WHAT TO PRODUCE —
For the records below, print the lines from the line with "(h.writeAmpsel v).voll = h.voll := rfl" through the line with "(h.writeAmpsel v).volr = h.volr := rfl" exactly as written; include both end lines and exclude the rest.

RAW DATA —
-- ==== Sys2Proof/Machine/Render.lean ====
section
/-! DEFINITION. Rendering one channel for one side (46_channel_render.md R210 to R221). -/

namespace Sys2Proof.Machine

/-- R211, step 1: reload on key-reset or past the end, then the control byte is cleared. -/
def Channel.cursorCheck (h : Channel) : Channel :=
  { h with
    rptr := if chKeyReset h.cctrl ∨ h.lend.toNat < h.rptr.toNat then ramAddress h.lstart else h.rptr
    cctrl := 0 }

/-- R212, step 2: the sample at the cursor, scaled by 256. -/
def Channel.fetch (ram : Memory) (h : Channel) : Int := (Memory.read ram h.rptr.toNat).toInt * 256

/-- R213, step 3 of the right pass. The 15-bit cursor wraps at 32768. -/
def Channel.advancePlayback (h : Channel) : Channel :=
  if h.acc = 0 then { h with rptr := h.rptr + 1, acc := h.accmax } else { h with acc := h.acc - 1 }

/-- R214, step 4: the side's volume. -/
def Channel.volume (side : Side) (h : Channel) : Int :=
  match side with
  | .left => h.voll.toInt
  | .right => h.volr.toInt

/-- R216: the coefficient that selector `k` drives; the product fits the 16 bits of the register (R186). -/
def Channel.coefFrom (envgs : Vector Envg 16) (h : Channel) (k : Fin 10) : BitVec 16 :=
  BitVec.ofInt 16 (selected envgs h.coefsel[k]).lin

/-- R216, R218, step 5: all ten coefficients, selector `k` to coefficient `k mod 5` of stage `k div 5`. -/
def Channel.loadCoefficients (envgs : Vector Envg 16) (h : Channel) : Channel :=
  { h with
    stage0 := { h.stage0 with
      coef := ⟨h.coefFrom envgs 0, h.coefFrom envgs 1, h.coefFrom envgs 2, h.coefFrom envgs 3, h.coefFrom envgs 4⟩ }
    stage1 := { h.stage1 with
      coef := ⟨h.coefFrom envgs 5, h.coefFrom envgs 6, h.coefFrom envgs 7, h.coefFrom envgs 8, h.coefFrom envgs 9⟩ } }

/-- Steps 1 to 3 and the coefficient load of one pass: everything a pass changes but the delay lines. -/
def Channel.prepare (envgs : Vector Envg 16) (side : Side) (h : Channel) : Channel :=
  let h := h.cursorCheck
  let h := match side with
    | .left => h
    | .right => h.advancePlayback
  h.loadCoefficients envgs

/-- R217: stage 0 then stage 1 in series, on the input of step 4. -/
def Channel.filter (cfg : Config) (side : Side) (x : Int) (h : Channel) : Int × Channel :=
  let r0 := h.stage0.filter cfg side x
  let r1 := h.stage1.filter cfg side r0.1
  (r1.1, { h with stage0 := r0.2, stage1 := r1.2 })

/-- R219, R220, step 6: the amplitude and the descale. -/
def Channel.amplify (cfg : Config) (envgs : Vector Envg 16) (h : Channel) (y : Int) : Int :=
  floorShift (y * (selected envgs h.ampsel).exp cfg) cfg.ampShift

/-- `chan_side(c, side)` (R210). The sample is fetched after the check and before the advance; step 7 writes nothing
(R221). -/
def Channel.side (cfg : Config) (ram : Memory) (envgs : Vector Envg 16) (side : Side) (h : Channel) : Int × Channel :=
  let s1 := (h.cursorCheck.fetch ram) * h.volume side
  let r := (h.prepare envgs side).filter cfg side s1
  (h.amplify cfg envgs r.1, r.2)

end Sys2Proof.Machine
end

--

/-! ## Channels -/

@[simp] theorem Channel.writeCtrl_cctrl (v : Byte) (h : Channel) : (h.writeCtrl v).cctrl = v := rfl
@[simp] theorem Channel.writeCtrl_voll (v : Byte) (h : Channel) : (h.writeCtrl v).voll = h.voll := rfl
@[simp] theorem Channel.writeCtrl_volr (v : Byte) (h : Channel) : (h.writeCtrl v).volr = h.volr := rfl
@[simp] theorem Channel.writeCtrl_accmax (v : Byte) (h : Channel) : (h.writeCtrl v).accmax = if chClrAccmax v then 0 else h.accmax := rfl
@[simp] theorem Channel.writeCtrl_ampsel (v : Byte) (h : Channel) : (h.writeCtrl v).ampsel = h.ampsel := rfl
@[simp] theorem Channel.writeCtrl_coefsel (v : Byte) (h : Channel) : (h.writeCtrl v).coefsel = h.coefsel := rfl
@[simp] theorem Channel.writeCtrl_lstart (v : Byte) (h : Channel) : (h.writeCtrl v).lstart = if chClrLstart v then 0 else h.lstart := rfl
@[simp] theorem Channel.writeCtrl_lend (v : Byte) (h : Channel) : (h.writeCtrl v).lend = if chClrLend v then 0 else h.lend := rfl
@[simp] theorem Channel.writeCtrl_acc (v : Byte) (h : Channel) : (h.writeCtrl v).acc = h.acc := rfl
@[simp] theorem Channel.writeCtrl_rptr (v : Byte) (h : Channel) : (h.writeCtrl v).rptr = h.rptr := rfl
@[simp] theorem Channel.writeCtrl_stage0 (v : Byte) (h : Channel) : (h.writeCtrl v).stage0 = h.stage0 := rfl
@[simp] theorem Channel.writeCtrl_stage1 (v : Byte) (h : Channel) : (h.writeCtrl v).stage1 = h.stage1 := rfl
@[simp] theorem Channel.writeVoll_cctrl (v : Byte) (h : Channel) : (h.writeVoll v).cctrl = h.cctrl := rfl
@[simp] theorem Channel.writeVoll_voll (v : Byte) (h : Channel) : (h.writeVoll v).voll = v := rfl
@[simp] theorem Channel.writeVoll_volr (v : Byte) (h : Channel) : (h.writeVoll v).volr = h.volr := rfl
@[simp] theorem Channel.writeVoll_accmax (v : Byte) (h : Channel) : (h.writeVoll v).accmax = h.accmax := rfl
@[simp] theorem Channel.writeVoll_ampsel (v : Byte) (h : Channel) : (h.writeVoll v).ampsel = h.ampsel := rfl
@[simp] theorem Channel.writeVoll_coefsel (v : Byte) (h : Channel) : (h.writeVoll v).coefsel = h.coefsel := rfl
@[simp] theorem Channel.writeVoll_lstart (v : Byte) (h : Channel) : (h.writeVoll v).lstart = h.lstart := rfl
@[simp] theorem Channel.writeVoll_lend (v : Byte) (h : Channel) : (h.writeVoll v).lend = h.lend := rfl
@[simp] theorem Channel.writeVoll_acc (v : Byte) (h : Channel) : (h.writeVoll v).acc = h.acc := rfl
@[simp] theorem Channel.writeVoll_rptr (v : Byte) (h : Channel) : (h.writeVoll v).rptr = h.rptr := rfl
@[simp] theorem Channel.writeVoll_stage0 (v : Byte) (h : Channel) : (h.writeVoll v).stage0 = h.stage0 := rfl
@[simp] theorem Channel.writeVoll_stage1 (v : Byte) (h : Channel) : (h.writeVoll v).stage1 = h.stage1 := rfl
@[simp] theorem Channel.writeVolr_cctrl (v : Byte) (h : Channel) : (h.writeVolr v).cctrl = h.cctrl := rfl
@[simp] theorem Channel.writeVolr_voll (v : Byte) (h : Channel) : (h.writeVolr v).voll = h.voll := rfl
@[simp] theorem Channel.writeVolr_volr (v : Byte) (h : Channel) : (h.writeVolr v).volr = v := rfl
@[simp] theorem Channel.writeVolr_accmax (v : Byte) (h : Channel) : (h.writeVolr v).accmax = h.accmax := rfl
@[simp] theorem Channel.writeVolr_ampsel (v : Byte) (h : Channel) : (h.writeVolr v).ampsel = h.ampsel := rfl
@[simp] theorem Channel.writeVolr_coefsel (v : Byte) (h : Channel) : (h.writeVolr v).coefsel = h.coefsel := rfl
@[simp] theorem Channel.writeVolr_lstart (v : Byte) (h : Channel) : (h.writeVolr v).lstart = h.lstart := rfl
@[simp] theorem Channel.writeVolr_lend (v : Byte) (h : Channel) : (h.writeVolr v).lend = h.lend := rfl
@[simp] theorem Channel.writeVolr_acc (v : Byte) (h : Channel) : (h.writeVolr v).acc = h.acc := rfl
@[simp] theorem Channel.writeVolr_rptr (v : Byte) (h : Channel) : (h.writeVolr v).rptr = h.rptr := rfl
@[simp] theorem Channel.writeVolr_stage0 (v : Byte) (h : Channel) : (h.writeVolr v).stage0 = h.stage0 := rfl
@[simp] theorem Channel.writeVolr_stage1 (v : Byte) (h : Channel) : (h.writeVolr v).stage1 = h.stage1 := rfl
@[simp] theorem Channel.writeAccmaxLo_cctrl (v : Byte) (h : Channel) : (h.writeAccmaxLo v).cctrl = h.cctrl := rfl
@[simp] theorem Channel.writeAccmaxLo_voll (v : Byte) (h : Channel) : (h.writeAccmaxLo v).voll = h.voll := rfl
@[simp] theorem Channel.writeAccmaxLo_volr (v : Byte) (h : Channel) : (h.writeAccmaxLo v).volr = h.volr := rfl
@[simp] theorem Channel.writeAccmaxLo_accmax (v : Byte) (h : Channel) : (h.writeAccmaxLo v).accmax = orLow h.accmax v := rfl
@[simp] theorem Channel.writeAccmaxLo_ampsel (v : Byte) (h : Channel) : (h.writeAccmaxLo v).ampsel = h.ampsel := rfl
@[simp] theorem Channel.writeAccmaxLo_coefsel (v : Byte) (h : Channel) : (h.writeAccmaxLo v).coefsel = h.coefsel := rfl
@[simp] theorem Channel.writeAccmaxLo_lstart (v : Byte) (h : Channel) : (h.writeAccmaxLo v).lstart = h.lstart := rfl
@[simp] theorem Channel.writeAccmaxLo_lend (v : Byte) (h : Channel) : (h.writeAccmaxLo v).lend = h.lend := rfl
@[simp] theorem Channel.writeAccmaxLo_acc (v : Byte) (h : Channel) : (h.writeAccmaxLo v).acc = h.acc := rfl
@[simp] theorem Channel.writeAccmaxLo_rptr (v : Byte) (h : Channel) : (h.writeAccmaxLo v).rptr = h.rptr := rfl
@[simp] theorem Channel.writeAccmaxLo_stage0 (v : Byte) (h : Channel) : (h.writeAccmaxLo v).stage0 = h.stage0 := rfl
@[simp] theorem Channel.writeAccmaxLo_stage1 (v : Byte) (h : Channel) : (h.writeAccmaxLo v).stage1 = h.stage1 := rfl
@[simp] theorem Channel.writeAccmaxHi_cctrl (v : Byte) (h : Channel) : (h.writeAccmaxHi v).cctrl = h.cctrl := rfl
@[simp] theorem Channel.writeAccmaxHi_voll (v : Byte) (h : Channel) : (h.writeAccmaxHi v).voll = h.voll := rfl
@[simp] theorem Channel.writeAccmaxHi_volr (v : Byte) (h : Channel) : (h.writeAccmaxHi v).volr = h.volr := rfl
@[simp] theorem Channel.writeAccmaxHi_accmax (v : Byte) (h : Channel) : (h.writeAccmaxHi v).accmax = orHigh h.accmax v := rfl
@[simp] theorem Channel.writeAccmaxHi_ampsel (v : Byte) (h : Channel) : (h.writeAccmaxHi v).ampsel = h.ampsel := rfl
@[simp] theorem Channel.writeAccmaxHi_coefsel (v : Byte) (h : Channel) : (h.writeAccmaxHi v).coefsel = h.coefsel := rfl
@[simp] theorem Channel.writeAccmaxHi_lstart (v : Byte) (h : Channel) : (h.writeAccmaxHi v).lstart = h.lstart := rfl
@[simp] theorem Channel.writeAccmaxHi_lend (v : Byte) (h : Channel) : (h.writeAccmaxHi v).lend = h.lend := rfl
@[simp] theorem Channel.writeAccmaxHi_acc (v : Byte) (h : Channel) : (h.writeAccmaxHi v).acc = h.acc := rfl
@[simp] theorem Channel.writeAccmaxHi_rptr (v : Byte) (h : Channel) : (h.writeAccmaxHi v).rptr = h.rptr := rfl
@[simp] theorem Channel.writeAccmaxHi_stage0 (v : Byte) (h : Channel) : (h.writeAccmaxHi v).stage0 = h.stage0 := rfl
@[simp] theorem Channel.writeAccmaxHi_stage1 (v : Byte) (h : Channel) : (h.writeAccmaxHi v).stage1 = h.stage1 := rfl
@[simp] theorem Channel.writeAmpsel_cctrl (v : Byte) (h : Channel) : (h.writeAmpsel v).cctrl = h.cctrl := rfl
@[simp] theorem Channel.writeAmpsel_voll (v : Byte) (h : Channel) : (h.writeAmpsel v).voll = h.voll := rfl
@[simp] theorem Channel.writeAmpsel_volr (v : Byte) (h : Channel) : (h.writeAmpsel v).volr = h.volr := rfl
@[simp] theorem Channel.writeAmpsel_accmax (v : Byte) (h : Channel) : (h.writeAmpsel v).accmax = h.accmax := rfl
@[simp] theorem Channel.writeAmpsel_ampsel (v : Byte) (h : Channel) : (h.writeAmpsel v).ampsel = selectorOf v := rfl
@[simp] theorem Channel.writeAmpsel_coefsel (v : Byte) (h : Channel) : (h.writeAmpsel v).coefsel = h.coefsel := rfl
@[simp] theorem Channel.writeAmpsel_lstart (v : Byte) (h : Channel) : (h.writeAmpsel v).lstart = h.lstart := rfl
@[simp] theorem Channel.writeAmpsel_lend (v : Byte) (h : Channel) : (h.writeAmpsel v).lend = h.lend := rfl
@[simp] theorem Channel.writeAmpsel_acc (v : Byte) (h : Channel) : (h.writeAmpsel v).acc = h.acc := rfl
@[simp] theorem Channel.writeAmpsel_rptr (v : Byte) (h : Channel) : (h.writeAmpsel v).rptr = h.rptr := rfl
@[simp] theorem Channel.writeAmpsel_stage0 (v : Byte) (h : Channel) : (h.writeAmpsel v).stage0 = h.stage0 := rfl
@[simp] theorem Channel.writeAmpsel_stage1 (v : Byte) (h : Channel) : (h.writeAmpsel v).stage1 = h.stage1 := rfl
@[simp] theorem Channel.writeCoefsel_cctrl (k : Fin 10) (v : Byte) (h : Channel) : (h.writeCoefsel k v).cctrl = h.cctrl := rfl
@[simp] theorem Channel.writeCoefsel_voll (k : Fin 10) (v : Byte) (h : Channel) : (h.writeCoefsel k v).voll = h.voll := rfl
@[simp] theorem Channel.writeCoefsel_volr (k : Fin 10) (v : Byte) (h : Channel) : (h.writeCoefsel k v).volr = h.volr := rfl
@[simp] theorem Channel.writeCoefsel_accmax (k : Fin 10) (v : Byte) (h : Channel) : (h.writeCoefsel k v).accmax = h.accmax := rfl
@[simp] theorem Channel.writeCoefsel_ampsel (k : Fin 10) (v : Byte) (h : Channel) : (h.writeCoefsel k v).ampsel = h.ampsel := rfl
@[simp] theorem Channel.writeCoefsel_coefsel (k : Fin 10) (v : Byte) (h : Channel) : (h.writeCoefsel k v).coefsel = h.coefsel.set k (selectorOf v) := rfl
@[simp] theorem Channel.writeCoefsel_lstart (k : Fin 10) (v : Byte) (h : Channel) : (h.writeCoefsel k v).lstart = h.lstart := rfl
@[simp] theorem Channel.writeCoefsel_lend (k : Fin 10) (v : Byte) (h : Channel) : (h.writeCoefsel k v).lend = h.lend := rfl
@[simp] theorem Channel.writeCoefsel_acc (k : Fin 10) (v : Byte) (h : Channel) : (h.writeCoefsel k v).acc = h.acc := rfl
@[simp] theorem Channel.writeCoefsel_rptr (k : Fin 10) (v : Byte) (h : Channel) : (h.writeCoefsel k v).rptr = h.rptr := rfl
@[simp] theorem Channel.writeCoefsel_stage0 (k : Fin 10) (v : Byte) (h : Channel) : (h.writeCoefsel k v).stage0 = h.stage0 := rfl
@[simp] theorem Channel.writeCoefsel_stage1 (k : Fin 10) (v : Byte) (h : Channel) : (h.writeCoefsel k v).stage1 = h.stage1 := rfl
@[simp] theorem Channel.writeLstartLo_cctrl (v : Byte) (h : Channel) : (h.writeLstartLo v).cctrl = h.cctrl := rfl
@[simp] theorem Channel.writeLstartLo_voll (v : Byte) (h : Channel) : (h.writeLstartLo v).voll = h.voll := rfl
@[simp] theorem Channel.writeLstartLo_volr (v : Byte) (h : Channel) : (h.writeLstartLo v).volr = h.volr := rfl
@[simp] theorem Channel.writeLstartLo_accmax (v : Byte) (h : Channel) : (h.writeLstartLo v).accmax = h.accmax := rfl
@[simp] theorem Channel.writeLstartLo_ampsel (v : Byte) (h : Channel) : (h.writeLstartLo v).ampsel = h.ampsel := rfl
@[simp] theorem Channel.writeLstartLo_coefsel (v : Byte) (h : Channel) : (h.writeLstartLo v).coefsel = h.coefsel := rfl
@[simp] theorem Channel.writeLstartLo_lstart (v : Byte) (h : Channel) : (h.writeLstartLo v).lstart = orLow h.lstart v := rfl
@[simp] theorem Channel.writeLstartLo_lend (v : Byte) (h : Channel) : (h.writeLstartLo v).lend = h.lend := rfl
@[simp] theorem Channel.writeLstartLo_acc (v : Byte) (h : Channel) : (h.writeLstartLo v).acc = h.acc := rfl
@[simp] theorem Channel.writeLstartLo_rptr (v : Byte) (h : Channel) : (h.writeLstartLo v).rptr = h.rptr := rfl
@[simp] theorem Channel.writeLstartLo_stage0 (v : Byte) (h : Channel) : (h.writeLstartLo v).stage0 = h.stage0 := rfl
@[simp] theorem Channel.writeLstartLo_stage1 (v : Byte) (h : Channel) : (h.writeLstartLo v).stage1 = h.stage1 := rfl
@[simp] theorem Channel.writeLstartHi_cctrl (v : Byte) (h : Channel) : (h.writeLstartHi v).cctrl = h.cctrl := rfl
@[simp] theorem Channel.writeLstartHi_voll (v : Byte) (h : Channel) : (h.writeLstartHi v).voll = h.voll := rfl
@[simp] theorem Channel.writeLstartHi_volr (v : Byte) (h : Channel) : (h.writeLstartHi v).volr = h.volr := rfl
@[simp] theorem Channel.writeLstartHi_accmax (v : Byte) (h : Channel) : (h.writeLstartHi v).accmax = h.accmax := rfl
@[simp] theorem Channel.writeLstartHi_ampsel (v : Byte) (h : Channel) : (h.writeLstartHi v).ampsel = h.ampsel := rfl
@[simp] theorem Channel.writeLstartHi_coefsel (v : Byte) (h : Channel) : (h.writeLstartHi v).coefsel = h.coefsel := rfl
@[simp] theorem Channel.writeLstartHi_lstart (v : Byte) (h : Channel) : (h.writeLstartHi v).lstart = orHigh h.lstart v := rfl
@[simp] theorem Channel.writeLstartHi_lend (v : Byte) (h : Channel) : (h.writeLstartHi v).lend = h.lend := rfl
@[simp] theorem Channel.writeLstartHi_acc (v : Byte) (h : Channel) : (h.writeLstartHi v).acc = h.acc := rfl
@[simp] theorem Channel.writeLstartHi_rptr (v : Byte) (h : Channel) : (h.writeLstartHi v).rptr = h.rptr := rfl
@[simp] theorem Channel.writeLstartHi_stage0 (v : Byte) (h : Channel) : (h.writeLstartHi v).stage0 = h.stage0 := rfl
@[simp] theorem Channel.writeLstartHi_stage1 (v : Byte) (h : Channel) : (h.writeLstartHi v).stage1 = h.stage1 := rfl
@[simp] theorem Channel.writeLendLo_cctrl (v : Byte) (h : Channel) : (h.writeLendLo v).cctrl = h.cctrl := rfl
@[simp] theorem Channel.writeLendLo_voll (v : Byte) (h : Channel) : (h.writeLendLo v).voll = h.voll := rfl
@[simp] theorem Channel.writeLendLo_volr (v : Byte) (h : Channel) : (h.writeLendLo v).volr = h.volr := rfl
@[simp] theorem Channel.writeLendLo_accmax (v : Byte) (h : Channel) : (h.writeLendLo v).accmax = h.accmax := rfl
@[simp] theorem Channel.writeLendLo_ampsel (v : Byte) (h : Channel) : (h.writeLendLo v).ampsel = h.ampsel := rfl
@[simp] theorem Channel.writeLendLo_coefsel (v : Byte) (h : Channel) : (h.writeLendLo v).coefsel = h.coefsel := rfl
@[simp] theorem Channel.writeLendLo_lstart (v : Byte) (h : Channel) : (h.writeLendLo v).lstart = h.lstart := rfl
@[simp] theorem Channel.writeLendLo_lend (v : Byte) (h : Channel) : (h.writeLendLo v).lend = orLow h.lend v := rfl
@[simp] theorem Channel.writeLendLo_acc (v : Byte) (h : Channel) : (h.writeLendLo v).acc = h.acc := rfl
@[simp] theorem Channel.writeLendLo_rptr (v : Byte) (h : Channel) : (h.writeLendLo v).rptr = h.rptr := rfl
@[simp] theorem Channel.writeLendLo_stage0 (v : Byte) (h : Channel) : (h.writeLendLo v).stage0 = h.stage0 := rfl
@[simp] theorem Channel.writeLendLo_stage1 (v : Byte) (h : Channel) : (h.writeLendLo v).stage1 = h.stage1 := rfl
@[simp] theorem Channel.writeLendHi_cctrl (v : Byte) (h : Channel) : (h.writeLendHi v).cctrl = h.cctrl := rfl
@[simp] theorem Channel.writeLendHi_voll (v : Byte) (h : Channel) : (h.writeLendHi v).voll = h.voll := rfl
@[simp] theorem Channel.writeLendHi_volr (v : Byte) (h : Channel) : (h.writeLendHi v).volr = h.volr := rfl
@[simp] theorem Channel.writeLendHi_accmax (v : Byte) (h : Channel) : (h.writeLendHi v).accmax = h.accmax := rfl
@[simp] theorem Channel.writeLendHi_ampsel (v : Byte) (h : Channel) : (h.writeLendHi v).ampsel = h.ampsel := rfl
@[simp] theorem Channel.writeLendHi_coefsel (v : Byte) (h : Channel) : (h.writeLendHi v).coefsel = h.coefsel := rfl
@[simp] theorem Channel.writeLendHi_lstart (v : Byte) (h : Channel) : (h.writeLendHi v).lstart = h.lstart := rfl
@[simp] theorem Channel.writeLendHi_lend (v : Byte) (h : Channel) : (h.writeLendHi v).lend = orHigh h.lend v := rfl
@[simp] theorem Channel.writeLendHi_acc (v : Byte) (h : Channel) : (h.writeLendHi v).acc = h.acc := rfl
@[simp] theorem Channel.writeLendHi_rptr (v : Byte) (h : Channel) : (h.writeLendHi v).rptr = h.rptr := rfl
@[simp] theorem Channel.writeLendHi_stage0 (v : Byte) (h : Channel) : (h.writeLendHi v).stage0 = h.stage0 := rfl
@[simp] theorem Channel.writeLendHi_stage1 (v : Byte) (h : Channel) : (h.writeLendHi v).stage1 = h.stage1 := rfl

EXERCISE RESULT —
@[simp] theorem Channel.writeAmpsel_voll (v : Byte) (h : Channel) : (h.writeAmpsel v).voll = h.voll := rfl
@[simp] theorem Channel.writeAmpsel_volr (v : Byte) (h : Channel) : (h.writeAmpsel v).volr = h.volr := rfl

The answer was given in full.